Une manière, selon lui, d’inviter à dépasser les apparences. « Lorsque le doigt montre la lune, l’ignorant regarde le doigt », cite-t-il, pour illustrer ce qu’il considère comme une lecture superficielle de l’événement.
Pour Antoine Ghonda, « certains se sont arrêtés à l’apparence, là où il fallait contempler la portée historique de l’acte posé ». Il conclut en recentrant le débat : « le Chef de l’État est allé délivrer un message (…) celui d’une reconnaissance, d’une élévation, et d’un accomplissement attendu depuis des générations ».
Entre symbolique religieuse et neutralité de l’État
Au-delà de cette interprétation spirituelle, il faut contextualiser la personne du Chef de l’État qui, en tout temps et en tout lieu, « incarne l’État, la République ». À ce titre, elle est tenue de préserver la laïcité de l’État, « partout où elle se trouve, aussi bien sur le territoire national qu’à l’étranger ».
Cette exigence de neutralité trouve des échos dans d’autres contextes. A titre illustratif, lors des obsèques de l’artiste français Johnny Hallyday, le Président Emmanuel Macron avait choisi de ne pas entrer dans la chapelle où se déroulait l’office religieux, préférant s’exprimer à l’extérieur afin de respecter le principe de laïcité.
« Quelles que soient ses convictions, il est chef de l’Etat, et à ce titre, garant de la séparation de l’Eglise et de l’Etat », commentait alors l’Elysée en réponse à une polémique similaire dans les réseaux sociaux. De même, Macron s’était ravisé en dernière minute lorsqu’il avait voulu faire le signe de la croix devant le cercueil du défunt. « Faire ainsi un signe de croix en public aurait pu être une source de critiques », analysait-on encore, alors que les autres officiels, dont d’anciens chefs d’Etat comme Sarkozy, s’étaient signé.
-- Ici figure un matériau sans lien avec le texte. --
-- ==== Sys2Proof/Machine/StorePort.lean ====
section
/-! DEFINITION. The store port (06_journal_and_store.md): what the arbiter grants, how a write's attempts end, and what
the operation that holds the port does next; the commands the port sends the store. -/

namespace Sys2Proof.Machine

/-! ## Images behind a record (R132, R133, R139) -/

/-- The slots whose images a record calls for: its card slot, then its sponsor's (R132). -/
def imageSlots (b : RecordBody) : List Nat :=
  b.cardSlot.toList ++ (b.sponsor.map fun n => 4095 - n).toList

/-- The image of slot `k` that goes behind record `r`, as its after-state gives it (R133). -/
def writeImage (r : Record) (k : Nat) (rest : List Nat) (s : State) : State :=
  startWrite (.imageWrites r k rest) (imageAddress k) (((r.imageFor k).map (imageUnit k)).getD []) s

/-- A durable record's work is done (R127, R132): its entry leaves the queue and the port falls free. -/
def endRecord (r : Record) (s : State) : State :=
  freePort (s.mapJournal fun j =>
    { j with queue := j.queue.filter fun q => q.record.sequence ≠ r.sequence,
             exhaustionDue := j.exhaustionDue || decide (4294967231 ≤ r.sequence) })

/-- The next image of a durable record, or its end. -/
def nextImage (r : Record) (slots : List Nat) (s : State) : State :=
  match slots with
  | k :: rest => writeImage r k rest s
  | [] => endRecord r s

/-- The image of a stale slot: the purse of its newest durable record, with the last durable sequence number (R139, log
entry 11). -/
def staleImageOf (k : Nat) (s : State) : Image :=
  if s.engine.isCardSlot k then
    .card (cardThrough s.untakenRecords k (s.engine.card k).after) s.journal.lastDurable
  else
    .sponsor (sponsorThrough s.untakenRecords (4095 - k) (s.engine.sponsor (4095 - k)).balance) s.journal.lastDurable

/-! ## STORE_PORT_GRANT (R130, R142) -/

/-- The lowest-numbered QUEUED entry becomes WRITING, and its record's write is issued (R130). -/
def grantRecord (q : QueueEntry) (s : State) : State :=
  startWrite (.recordWrite q.record) (ringAddress (ringSlot q.record.sequence)) (recordUnit q.record)
    (s.mapJournal fun j =>
      { j with queue := j.queue.map fun x =>
          if x.record.sequence = q.record.sequence then { x with writing := true } else x })

/-- The waiting save is granted: it writes the configuration as the blocks hold it now (R185). -/
def grantSave (lanes : List Lane) (s : State) : State :=
  let block := configBlock s.workingConfig
  startWrite (.saveBlock lanes (checkBytes block)) configAddress block (s.mapJournal fun j => { j with save := none })

/-- The oldest waiting journal read is granted the port. -/
def grantRead (w : ReadWait) (rest : List ReadWait) (s : State) : State :=
  holdPort (.journalRead w.lane w.sequence 0 w.voided) (s.mapJournal fun j => { j with reads := rest })

/-- The journal read that comes last in both columns of R142. -/
def grantWaitingRead (s : State) : State :=
  match s.journal.reads with
  | w :: rest => grantRead w rest s
  | [] => s

/-- The grant with the store OK (R142). An exhausted journal that has still to take its exhaustion is granted no write
(log entry 14). -/
def grantOk (s : State) : State :=
  if s.journal.exhaustionDue then grantWaitingRead s
  else match s.journal.stale with
    | k :: _ => startWrite (.staleImage k) (imageAddress k) (imageUnit k (staleImageOf k s)) s
    | [] =>
      match s.journal.queue with
      | q :: _ => grantRecord q s
      | [] =>
        match s.journal.save with
        | some lanes => grantSave lanes s
        | none => grantWaitingRead s

/-- The grant with the store in FAULT (R142). -/
def grantFault (s : State) : State :=
  match s.journal.retry with
  | some _ => holdPort .retryHeader s
  | none => grantWaitingRead s

/-- The grant of a port that has fallen free, by part state (R142, R197). A format waits for an exhaustion that has still to be taken
(log entry 14). -/
def grantPort (s : State) : State :=
  match s.restore.part with
  | .ready => if s.storeOk then grantOk s else grantFault s
  | .formatting => if s.journal.exhaustionDue then s else startFormat s
  | .restoring | .unformatted | .restoreFailed => s

/-- STORE_PORT_GRANT: the port is free and is granted to the first operation that waits. -/
def execStorePortGrant (s : State) : Answer :=
  event (fun s =>
    match s.journal.port with
    | none => grantPort s
    | some _ => s) s

/-! ## A write succeeds -/

/-- The owner that travels with a queued record. -/
def JournalUnit.ownerOf (j : JournalUnit) (r : Record) : Owner :=
  match j.queue.find? (fun q => q.record.sequence = r.sequence) with
  | some q => q.owner
  | none => .periodControl

/-- A record's write has succeeded: it is durable (R125, R130), the SYNCs it completes are answered, and its images
follow. -/
def recordDurable (r : Record) (s : State) : State :=
  let owner := s.journal.ownerOf r
  let s := s.mapJournal fun j => { j with lastDurable := r.sequence }
  let s := s.mapEngine fun e => { e with journalEvents := e.journalEvents ++ [.durable r owner] }
  nextImage r (imageSlots r.body) (answerSyncs s)

/-- The header check has been rewritten: the void unit follows, where a void slot is noted (R141). -/
def retryContinues (s : State) : State :=
  match s.journal.voidSlot with
  | some k => startWrite .retryVoid (ringAddress k) voidUnit s
  | none => retrySucceeds s

/-- The void unit is in its slot. -/
def retryVoided (s : State) : State :=
  retrySucceeds (match s.journal.voidSlot with
    | some k => markVoided k s
    | none => s)

/-- The two writes of a save have succeeded (R185). -/
def saveDone (lanes : List Lane) (s : State) : State :=
  freePort (fillAll lanes .ok (s.mapConfig fun c => { c with source := .header }))

/-- The operation that holds the port goes on after a write that succeeded. -/
def writeSucceeded (op : PortOp) (s : State) : State :=
  match op with
  | .recordWrite r => recordDurable r s
  | .imageWrites r _ rest => nextImage r rest s
  | .staleImage k => freePort (s.mapJournal fun j => { j with stale := j.stale.filter fun x => x ≠ k })
  | .saveBlock lanes check => startWrite (.saveCheck lanes) configCheckAddress check s
  | .saveCheck lanes => saveDone lanes s
  | .retryCheck => retryContinues s
  | .retryVoid => retryVoided s
  | .formatClear => formatRing 0 s
  | .formatVoid k => formatRing (k + 1) s
  | .formatImage k => formatImages (k + 1) s
  | .formatHeader => formatDone s
  | .restoreImage => restoreContinues s
  | .journalRead .. | .retryHeader => s

/-! ## A write fails -/

/-- The images a durable record will not have written go to the stale-image list (R135). -/
def addStale (slots : List Nat) (s : State) : State :=
  s.mapJournal fun j => { j with stale := slots.foldl (fun l k => insertSlot k l) j.stale }

/-- The operation that holds the port ends with a write that failed three times (R134, R135, R141, R195, R197). -/
def writeFailed (op : PortOp) (s : State) : State :=
  match op with
  | .recordWrite r => enterFault (some (ringSlot r.sequence)) (freePort s)
  | .imageWrites _ k rest => enterFault none (addStale (k :: rest) (freePort s))
  | .staleImage _ => enterFault none (freePort s)
  | .saveBlock lanes _ | .saveCheck lanes => fillAll lanes .storeFault (enterFault none (freePort s))
  | .retryCheck | .retryVoid => retryFails s
  | .formatClear | .formatVoid _ | .formatImage _ | .formatHeader => formatFails s
  | .restoreImage => restoreWriteFails s
  | .journalRead .. | .retryHeader => s

/-- An attempt has failed: the next attempt of the same write follows, up to three (R123). -/
def attemptFails (op : PortOp) (w : StoreWrite) (s : State) : State :=
  if w.attempt < 3 then
    s.mapJournal fun j =>
      { j with port := some { op := op, write := some { w with attempt := w.attempt + 1,
                                                               timer := .running (s.now + 2) } } }
  else writeFailed op s

/-- The tick count has passed the tick at which a write's status was due at the latest (R123). -/
def StoreWrite.late (now : Tick) (w : StoreWrite) : Bool :=
  match w.timer with
  | .due limit => limit ≠ now
  | .stopped | .running _ => false

/-- A status byte that reports a write in progress (R207). -/
def writeInProgress (status : Byte) : Bool := status.getLsbD 0

/-- The store reports the write `w` finished (R123): in time and read back as meant it has succeeded, else its attempt has
failed. -/
def writeReported (op : PortOp) (w : StoreWrite) (effect : WriteEffect) (readBack : StoreAnswer) (s : State) : State :=
  let m := writeEffect effect w s.memory
  if w.late s.now = false ∧ readAnswer readBack m w.address w.bytes.length = w.bytes then
    writeSucceeded op (s.withMemory m)
  else attemptFails op w (s.withMemory (unfinishedEffect op effect w s.memory))

/-- STORE_WRITE_COMPLETE: the status byte of the write under way. While it reports the write in progress the part goes on
waiting; else the write is read back and compared (R123, R207). -/
def execStoreWriteComplete (effect : WriteEffect) (answers : WriteAnswers) (s : State) : Answer :=
  event (fun s =>
    match s.journal.port with
    | some { op, write := some w } =>
      if writeInProgress answers.status then s else writeReported op w effect answers.readBack s
    | _ => s) s

/-- WRITE_STATUS_TIMEOUT: 2 ticks have passed since the write was issued and the store has not reported it finished
(R123). -/
def execWriteStatusTimeout (effect : WriteEffect) (s : State) : Answer :=
  event (fun s =>
    match s.journal.port with
    | some { op, write := some w } =>
      if w.timer.isDue then attemptFails op w (s.withMemory (unfinishedEffect op effect w s.memory)) else s
    | _ => s) s

/-! ## What the port drives (R207) -/

/-- The read command for the bytes from address `a` on: 03h and a 24-bit address. -/
def readCommand (a : Nat) : List Byte := 0x03 :: beBytes 3 a

/-- The commands of one attempt of a write: write enable, write, status read (sent until the store reports the write
finished), and the read-back (R123). -/
def StoreWrite.commands (w : StoreWrite) : List (List Byte) :=
  [[0x06], 0x02 :: (beBytes 3 w.address ++ w.bytes), [0x05], readCommand w.address]

def PortUse.commands (p : PortUse) : List (List Byte) :=
  match p.write with
  | some w => w.commands
  | none =>
    match p.op with
    | .journalRead _ sequence _ _ => [readCommand (ringAddress (ringSlot sequence))]
    | .retryHeader => [readCommand 0]
    | _ => []

/-- The bytes the part sends the store for the work it has under way, one list for each time it drives SCS_N low: the
operation that holds the port, or the reads of the restore step that comes next. -/
def State.storeCommands (s : State) : List (List Byte) :=
  if s.restore.inReset then []
  else match s.journal.port with
    | some p => p.commands
    | none =>
      match s.restore.stage with
      | .header => [readCommand 0]
      | .ringScan _ => (List.range 8192).map fun k => readCommand (ringAddress k)
      | .images .. => (List.range 4096).map fun k => readCommand (imageAddress k)
      | .idle | .rewriting .. => []

end Sys2Proof.Machine
end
Ainsi donc, si la controverse persiste dans certains cercles, les explications fournies par l’Ambassadeur Antoine Ghonda, et l’illustration présidentielle de la France sur la même condition religieuse invitent à une lecture plus large de l’événement : celle d’un moment à la fois historique, symbolique et institutionnel, dont la portée dépasse le simple débat sur un geste rituel.